"""

/-- O17. For every state: a write of FINE_ASG that keeps both enables is taken within its writable bits, and one that clears the input enable
of a position still named by an active entry is ignored and logged; a map read gives the entry FINE_MSEL names, or BADIDX; reading an
output thread's pick in its round first takes what fell at the boundary and is not taken yet (nothing, once taken), then makes it the
output's rewoven pick, OCI where the thread is not connected, and leaves the other outputs and the thread buffer; an uncorrectable entry
is counted, raised and marked; its reload, due at a boundary, ends the mark, or marks both pages where the copy is bad too, and one not
due does nothing. -/
def Obligations.FineLoomData : Prop :=
  ∀ (s : State) (m : Mid),
    (∀ (f : Fin 1280) (v : Word), reaches s m (0x902000 + 4 * f.val) → bit v 0 = true → bit v 1 = true →
      exec (.fineAsgWrite m f v) s = .next ((s.setReg (0x902000 + 4 * f.val) (v &&& 0xFFF3)).answer 0)) ∧
    (∀ (f : Fin 1280) (v : Word), reaches s m (0x902000 + 4 * f.val) → bit (s.asg f.val) 0 = true → bit v 0 = false →
      inUse s.loom.act s.fine.act f.val = true → ∃ t, exec (.fineAsgWrite m f v) s = .next t ∧ t.asg f.val = s.asg f.val ∧
        t.reg (fineA 0x20) = w32 (f.val + 2 ^ 31)) ∧
    (reaches s m (fineA 0xA4) → exec (.fineMapRead m) s = .next ((s.setRf (fineA 0xA8) 0 1 1).answer 0)) ∧
    (s.rb (fineA 0xA8) 0 = true → (∀ a b u, (s.setReg (fineA 0xB4) s.bolt).fineEntry = some (a, b, u) →
        ∃ t, exec .fineMapReadDone s = .next t ∧ t.reg (fineA 0xAC) = a ∧ t.reg (fineA 0xB0) = b ∧
          t.reg (fineA 0xA8) = (if u then 4 else 0) ∧ t.reg (fineA 0xB4) = s.bolt) ∧
      ((s.setReg (fineA 0xB4) s.bolt).fineEntry = none → ∃ t, exec .fineMapReadDone s = .next t ∧ t.reg (fineA 0xAC) = 0 ∧
          t.reg (fineA 0xB0) = 0 ∧ t.reg (fineA 0xA8) = 2)) ∧
    (∀ (o : BitVec 18) (r : Nat) (n : Nat), trefOk o = true → r < 625 → r % 125 = o.toNat % 128 →
      let u := s.closeBoundary
      ∃ t, exec (.threadPickRead o r n) s = .next t ∧ smGet {} t.fine.outp (o.toNat / 128) = (u.threadPick o.toNat r).1 ∧
        (∀ f, f ≠ o.toNat / 128 → smGet {} t.fine.outp f = smGet {} u.fine.outp f) ∧ t.fine.buf = u.fine.buf ∧ t.fine.act = u.fine.act) ∧
    (s.beat.edge = false → s.closeBoundary = s) ∧
    (∀ (o : BitVec 18) (r : Nat), outMode (s.fine.act.outE o.toNat) = 0 → s.fineUnc 0 o.toNat false = false →
      (s.threadPick o.toNat r).1 = forcedPick .oci) ∧
    (∀ e : FineRef, trefOk e.tref = true → ∃ t, exec (.fineEccUncorrectable e) s = .next t ∧
      t.reg (fineA 0xBC) = s.reg (fineA 0xBC) + 1 ∧ t.reg (fineA 0x10) = s.reg (fineA 0x10) ||| 0x40 ∧
      (e.map.val < 2 → t.fineUnc e.map.val e.tref.toNat false = true) ∧ t.fine.act = s.fine.act) ∧
    (∀ e : FineRef, trefOk e.tref = true →
      let due := s.fine.ecc.any (fun m => decide (m.map = e.map.val ∧ m.key = e.tref.toNat) && m.due)
      (due = true → ∃ t, exec (.fineEntryReload e false) s = .next t ∧ t.fineUnc e.map.val e.tref.toNat false = false ∧
        t.fine.act = s.fine.act) ∧
      (due = true → ∃ t, exec (.fineEntryReload e true) s = .next t ∧ t.fineUnc e.map.val e.tref.toNat false = true ∧
        t.fineUnc e.map.val e.tref.toNat true = true ∧ t.fine.act = s.fine.act) ∧
      (due = false → ∀ b, exec (.fineEntryReload e b) s = .next s))

/-- O18. For every state and group: PROT_GCFG of a disabled group is taken within its writable bits and waits for the boundary, and of an
enabled one keeps N, APS_SLOT and, unless it disables the group, TYPE, and changes no other register but ERRLOG; each group command waits
behind those written before it, with its code and member, and changes nothing else; the agent heartbeat is noted at the present bolt;
PROT_EVQ and PROT_APS_CHGQ give and remove their oldest group with VALID, or 0 when empty; a SELV_CFG write that would clear the enable of
a stack with an owned region is ignored and logged, any other is taken. -/
def Obligations.GroupRegisterCommands : Prop :=
  ∀ (s : State) (m : Mid) (g : Fin 8192) (mem : BitVec 4) (v : Word),
    (reaches s m (recA g.val 0) → tyOf (s.reg (recA g.val 0)) = 0 → exec (.protGcfgWrite m g v) s =
      .next (((s.setReg (recA g.val 0) (v &&& w32 (writeMask (recA g.val 0)))).modGrp g.val (fun q =>
        { q with cfgPend := true, off := q.off || decide (tyOf (v &&& w32 (writeMask (recA g.val 0))) = 0) })).answer 0)) ∧
    (reaches s m (recA g.val 0) → tyOf (s.reg (recA g.val 0)) ≠ 0 → ∃ t, exec (.protGcfgWrite m g v) s = .next t ∧
      fld (t.reg (recA g.val 0)) 6 10 = fld (s.reg (recA g.val 0)) 6 10 ∧
      (tyOf (v &&& w32 (writeMask (recA g.val 0))) ≠ 0 → fld (t.reg (recA g.val 0)) 0 3 = fld (s.reg (recA g.val 0)) 0 3) ∧
      t.grp g.val = { s.grp g.val with
        cfgPend := true, off := (s.grp g.val).off || decide (tyOf (v &&& w32 (writeMask (recA g.val 0))) = 0) } ∧ (∀ j, j ≠ g.val → t.grp j = s.grp j) ∧
      ∀ a, a ≠ recA g.val 0 → a ≠ protA 0x20 → t.reg a = s.reg a) ∧
    (reaches s m (recA g.val 0x14) →
      let sent := fun (o : Host.Outcome State Fault Refusal) (code i : Nat) =>
        o = .next ((s.modGrp g.val (fun q => { q with cmds := q.cmds ++ [(code, i)] })).answer 0)
      sent (exec (.protClear m g) s) 1 0 ∧ sent (exec (.protLockout m g) s) 2 0 ∧ sent (exec (.protForce m g mem) s) 3 mem.toNat ∧
      sent (exec (.protManualP m g mem) s) 4 mem.toNat ∧ sent (exec (.protManualW m g) s) 5 0 ∧ sent (exec (.protExercise m g) s) 6 0 ∧
      sent (exec (.protRetime m g) s) 7 0) ∧
    (reaches s m (protA 0x44) → exec (.protAgentHbWrite m v) s =
      .next (((s.setReg (protA 0x44) v).modProt (fun p => { p with hbAt := s.bolt, hbNew := true })).answer 0)) ∧
    (readable s m (protA 0x4C) →
      (∀ x l, s.prot.evq = x :: l → exec (.protEvqRead m) s =
        .next ((s.modProt (fun p => { p with evq := l })).answer ((w32 (x + 2 ^ 31)).setWidth 64))) ∧
      (s.prot.evq = [] → exec (.protEvqRead m) s = .next (s.answer 0))) ∧
    (readable s m (protA 0x50) →
      (∀ x l, s.prot.chgq = x :: l → exec (.protApsChgqRead m) s =
        .next ((s.modProt (fun p => { p with chgq := l })).answer ((w32 (x + 2 ^ 31)).setWidth 64))) ∧
      (s.prot.chgq = [] → exec (.protApsChgqRead m) s = .next (s.answer 0))) ∧
    (reaches s m 0xA80040 →
      ((∃ h ∈ s.errorless, s.rb 0xA80040 (s.region h / 2560) = true ∧ bit v (s.region h / 2560) = false) →
        exec (.selvCfgWrite m v) s = .next ((s.errlog 0xA80000 0x40 m).answer 0)) ∧
      ((∀ h ∈ s.errorless, s.rb 0xA80040 (s.region h / 2560) = true → bit v (s.region h / 2560) = true) →
        exec (.selvCfgWrite m v) s = .next ((s.setReg 0xA80040 (v &&& 3)).answer 0)))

"""

- Description of the task -
Restate, word for word and with nothing added, the lines from the first line of the listing through the one where "of a position" stands.

- Finished task -
/-- O17. For every state: a write of FINE_ASG that keeps both enables is taken within its writable bits, and one that clears the input enable
of a position still named by an active entry is ignored and logged; a map read gives the entry FINE_MSEL names, or BADIDX; reading an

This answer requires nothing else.